**Try it**
What is needed here is a verbatim copy of the records that follow.

**The input**
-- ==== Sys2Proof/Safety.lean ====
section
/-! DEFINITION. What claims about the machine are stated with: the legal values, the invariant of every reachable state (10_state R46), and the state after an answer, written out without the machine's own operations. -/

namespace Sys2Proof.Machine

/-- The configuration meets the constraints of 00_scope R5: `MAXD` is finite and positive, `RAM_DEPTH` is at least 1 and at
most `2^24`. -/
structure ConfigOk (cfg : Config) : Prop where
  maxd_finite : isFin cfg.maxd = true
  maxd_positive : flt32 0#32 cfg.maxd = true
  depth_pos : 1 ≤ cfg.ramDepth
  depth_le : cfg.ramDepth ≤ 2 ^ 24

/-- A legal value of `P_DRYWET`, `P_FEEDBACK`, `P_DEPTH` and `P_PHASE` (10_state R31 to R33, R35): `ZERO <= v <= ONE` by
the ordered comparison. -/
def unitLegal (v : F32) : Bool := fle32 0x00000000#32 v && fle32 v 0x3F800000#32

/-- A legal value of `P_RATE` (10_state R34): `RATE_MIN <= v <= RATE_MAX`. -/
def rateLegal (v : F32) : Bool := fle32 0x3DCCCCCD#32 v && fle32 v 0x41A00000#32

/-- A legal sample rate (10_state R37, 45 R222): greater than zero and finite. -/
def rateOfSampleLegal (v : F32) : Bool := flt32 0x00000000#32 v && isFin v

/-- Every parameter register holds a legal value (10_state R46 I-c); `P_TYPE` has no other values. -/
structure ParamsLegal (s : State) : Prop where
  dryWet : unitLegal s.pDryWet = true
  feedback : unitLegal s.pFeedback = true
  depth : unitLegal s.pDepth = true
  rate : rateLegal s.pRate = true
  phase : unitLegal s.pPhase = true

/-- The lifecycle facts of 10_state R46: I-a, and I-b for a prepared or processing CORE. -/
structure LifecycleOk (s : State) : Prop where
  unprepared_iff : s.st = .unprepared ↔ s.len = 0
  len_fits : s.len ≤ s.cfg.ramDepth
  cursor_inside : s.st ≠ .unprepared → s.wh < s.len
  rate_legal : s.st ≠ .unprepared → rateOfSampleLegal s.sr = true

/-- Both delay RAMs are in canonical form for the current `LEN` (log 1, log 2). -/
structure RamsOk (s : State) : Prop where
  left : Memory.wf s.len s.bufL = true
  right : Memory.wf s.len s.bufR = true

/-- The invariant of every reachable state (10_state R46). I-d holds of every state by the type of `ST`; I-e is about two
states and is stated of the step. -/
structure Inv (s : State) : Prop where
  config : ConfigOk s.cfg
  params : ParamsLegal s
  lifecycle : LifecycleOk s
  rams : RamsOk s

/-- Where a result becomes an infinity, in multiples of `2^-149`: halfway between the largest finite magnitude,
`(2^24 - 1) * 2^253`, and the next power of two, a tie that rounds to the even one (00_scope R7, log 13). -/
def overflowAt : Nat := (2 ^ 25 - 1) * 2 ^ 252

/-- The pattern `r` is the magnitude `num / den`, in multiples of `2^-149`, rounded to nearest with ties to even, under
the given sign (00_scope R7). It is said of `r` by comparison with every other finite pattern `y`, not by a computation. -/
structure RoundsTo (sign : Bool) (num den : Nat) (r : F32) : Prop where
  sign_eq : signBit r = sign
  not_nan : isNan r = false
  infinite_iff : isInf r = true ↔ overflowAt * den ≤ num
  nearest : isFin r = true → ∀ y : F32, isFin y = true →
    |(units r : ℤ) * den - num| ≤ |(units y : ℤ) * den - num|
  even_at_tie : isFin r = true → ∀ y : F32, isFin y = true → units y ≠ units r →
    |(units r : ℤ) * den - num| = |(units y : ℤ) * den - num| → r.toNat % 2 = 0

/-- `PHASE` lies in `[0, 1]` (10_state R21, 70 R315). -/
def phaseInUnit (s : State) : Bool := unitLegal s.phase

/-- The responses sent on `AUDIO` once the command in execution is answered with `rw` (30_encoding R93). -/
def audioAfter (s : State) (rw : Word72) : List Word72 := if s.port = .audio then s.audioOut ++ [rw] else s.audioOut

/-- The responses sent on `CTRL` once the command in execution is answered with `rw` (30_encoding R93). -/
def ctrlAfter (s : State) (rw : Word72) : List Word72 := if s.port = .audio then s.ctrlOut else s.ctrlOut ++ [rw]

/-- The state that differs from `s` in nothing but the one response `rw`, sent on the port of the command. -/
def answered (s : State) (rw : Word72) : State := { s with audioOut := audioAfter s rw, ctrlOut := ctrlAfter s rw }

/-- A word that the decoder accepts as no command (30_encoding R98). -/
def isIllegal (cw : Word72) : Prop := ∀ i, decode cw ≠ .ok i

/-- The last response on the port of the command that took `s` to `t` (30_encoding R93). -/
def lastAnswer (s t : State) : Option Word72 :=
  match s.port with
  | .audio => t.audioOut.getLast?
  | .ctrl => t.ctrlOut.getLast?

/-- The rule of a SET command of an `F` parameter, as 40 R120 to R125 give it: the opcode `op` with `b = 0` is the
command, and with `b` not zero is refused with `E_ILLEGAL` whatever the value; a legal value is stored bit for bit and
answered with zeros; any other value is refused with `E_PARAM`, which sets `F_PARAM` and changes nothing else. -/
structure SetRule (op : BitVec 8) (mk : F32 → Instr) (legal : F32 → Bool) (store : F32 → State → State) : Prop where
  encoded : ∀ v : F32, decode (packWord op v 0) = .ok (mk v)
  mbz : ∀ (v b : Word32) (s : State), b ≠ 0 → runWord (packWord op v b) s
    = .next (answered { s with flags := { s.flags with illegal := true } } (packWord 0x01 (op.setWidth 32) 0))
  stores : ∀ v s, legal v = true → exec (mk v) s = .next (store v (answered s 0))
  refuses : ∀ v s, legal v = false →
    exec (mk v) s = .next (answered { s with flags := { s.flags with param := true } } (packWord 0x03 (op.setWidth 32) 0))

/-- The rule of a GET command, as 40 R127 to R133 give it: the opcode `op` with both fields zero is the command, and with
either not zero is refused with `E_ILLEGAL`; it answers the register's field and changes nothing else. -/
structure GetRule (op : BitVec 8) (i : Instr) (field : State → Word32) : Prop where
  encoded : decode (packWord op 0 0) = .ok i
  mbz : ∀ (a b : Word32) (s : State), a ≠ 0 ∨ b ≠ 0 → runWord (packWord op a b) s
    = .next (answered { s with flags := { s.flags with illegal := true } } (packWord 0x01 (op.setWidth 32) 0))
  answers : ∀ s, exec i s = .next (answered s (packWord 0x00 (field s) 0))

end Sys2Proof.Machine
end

**Result of the exercise**
-- ==== Sys2Proof/Safety.lean ====
section
/-! DEFINITION. What claims about the machine are stated with: the legal values, the invariant of every reachable state (10_state R46), and the state after an answer, written out without the machine's own operations. -/

namespace Sys2Proof.Machine

/-- The configuration meets the constraints of 00_scope R5: `MAXD` is finite and positive, `RAM_DEPTH` is at least 1 and at
most `2^24`. -/
structure ConfigOk (cfg : Config) : Prop where
  maxd_finite : isFin cfg.maxd = true
  maxd_positive : flt32 0#32 cfg.maxd = true
  depth_pos : 1 ≤ cfg.ramDepth
  depth_le : cfg.ramDepth ≤ 2 ^ 24

/-- A legal value of `P_DRYWET`, `P_FEEDBACK`, `P_DEPTH` and `P_PHASE` (10_state R31 to R33, R35): `ZERO <= v <= ONE` by
the ordered comparison. -/
def unitLegal (v : F32) : Bool := fle32 0x00000000#32 v && fle32 v 0x3F800000#32

/-- A legal value of `P_RATE` (10_state R34): `RATE_MIN <= v <= RATE_MAX`. -/
def rateLegal (v : F32) : Bool := fle32 0x3DCCCCCD#32 v && fle32 v 0x41A00000#32

/-- A legal sample rate (10_state R37, 45 R222): greater than zero and finite. -/
def rateOfSampleLegal (v : F32) : Bool := flt32 0x00000000#32 v && isFin v

/-- Every parameter register holds a legal value (10_state R46 I-c); `P_TYPE` has no other values. -/
structure ParamsLegal (s : State) : Prop where
  dryWet : unitLegal s.pDryWet = true
  feedback : unitLegal s.pFeedback = true
  depth : unitLegal s.pDepth = true
  rate : rateLegal s.pRate = true
  phase : unitLegal s.pPhase = true

/-- The lifecycle facts of 10_state R46: I-a, and I-b for a prepared or processing CORE. -/
structure LifecycleOk (s : State) : Prop where
  unprepared_iff : s.st = .unprepared ↔ s.len = 0
  len_fits : s.len ≤ s.cfg.ramDepth
  cursor_inside : s.st ≠ .unprepared → s.wh < s.len
  rate_legal : s.st ≠ .unprepared → rateOfSampleLegal s.sr = true

/-- Both delay RAMs are in canonical form for the current `LEN` (log 1, log 2). -/
structure RamsOk (s : State) : Prop where
  left : Memory.wf s.len s.bufL = true
  right : Memory.wf s.len s.bufR = true

/-- The invariant of every reachable state (10_state R46). I-d holds of every state by the type of `ST`; I-e is about two
states and is stated of the step. -/
structure Inv (s : State) : Prop where
  config : ConfigOk s.cfg
  params : ParamsLegal s
  lifecycle : LifecycleOk s
  rams : RamsOk s

/-- Where a result becomes an infinity, in multiples of `2^-149`: halfway between the largest finite magnitude,
`(2^24 - 1) * 2^253`, and the next power of two, a tie that rounds to the even one (00_scope R7, log 13). -/
def overflowAt : Nat := (2 ^ 25 - 1) * 2 ^ 252

/-- The pattern `r` is the magnitude `num / den`, in multiples of `2^-149`, rounded to nearest with ties to even, under
the given sign (00_scope R7). It is said of `r` by comparison with every other finite pattern `y`, not by a computation. -/
structure RoundsTo (sign : Bool) (num den : Nat) (r : F32) : Prop where
  sign_eq : signBit r = sign
  not_nan : isNan r = false
  infinite_iff : isInf r = true ↔ overflowAt * den ≤ num
  nearest : isFin r = true → ∀ y : F32, isFin y = true →
    |(units r : ℤ) * den - num| ≤ |(units y : ℤ) * den - num|
  even_at_tie : isFin r = true → ∀ y : F32, isFin y = true → units y ≠ units r →
    |(units r : ℤ) * den - num| = |(units y : ℤ) * den - num| → r.toNat % 2 = 0

/-- `PHASE` lies in `[0, 1]` (10_state R21, 70 R315). -/
def phaseInUnit (s : State) : Bool := unitLegal s.phase

/-- The responses sent on `AUDIO` once the command in execution is answered with `rw` (30_encoding R93). -/
def audioAfter (s : State) (rw : Word72) : List Word72 := if s.port = .audio then s.audioOut ++ [rw] else s.audioOut

/-- The responses sent on `CTRL` once the command in execution is answered with `rw` (30_encoding R93). -/
def ctrlAfter (s : State) (rw : Word72) : List Word72 := if s.port = .audio then s.ctrlOut else s.ctrlOut ++ [rw]

/-- The state that differs from `s` in nothing but the one response `rw`, sent on the port of the command. -/
def answered (s : State) (rw : Word72) : State := { s with audioOut := audioAfter s rw, ctrlOut := ctrlAfter s rw }

/-- A word that the decoder accepts as no command (30_encoding R98). -/
def isIllegal (cw : Word72) : Prop := ∀ i, decode cw ≠ .ok i

/-- The last response on the port of the command that took `s` to `t` (30_encoding R93). -/
def lastAnswer (s t : State) : Option Word72 :=
  match s.port with
  | .audio => t.audioOut.getLast?
  | .ctrl => t.ctrlOut.getLast?

/-- The rule of a SET command of an `F` parameter, as 40 R120 to R125 give it: the opcode `op` with `b = 0` is the
command, and with `b` not zero is refused with `E_ILLEGAL` whatever the value; a legal value is stored bit for bit and
answered with zeros; any other value is refused with `E_PARAM`, which sets `F_PARAM` and changes nothing else. -/
structure SetRule (op : BitVec 8) (mk : F32 → Instr) (legal : F32 → Bool) (store : F32 → State → State) : Prop where
  encoded : ∀ v : F32, decode (packWord op v 0) = .ok (mk v)
  mbz : ∀ (v b : Word32) (s : State), b ≠ 0 → runWord (packWord op v b) s
    = .next (answered { s with flags := { s.flags with illegal := true } } (packWord 0x01 (op.setWidth 32) 0))
  stores : ∀ v s, legal v = true → exec (mk v) s = .next (store v (answered s 0))
  refuses : ∀ v s, legal v = false →
    exec (mk v) s = .next (answered { s with flags := { s.flags with param := true } } (packWord 0x03 (op.setWidth 32) 0))

/-- The rule of a GET command, as 40 R127 to R133 give it: the opcode `op` with both fields zero is the command, and with
either not zero is refused with `E_ILLEGAL`; it answers the register's field and changes nothing else. -/
structure GetRule (op : BitVec 8) (i : Instr) (field : State → Word32) : Prop where
  encoded : decode (packWord op 0 0) = .ok i
  mbz : ∀ (a b : Word32) (s : State), a ≠ 0 ∨ b ≠ 0 → runWord (packWord op a b) s
    = .next (answered { s with flags := { s.flags with illegal := true } } (packWord 0x01 (op.setWidth 32) 0))
  answers : ∀ s, exec i s = .next (answered s (packWord 0x00 (field s) 0))

end Sys2Proof.Machine
end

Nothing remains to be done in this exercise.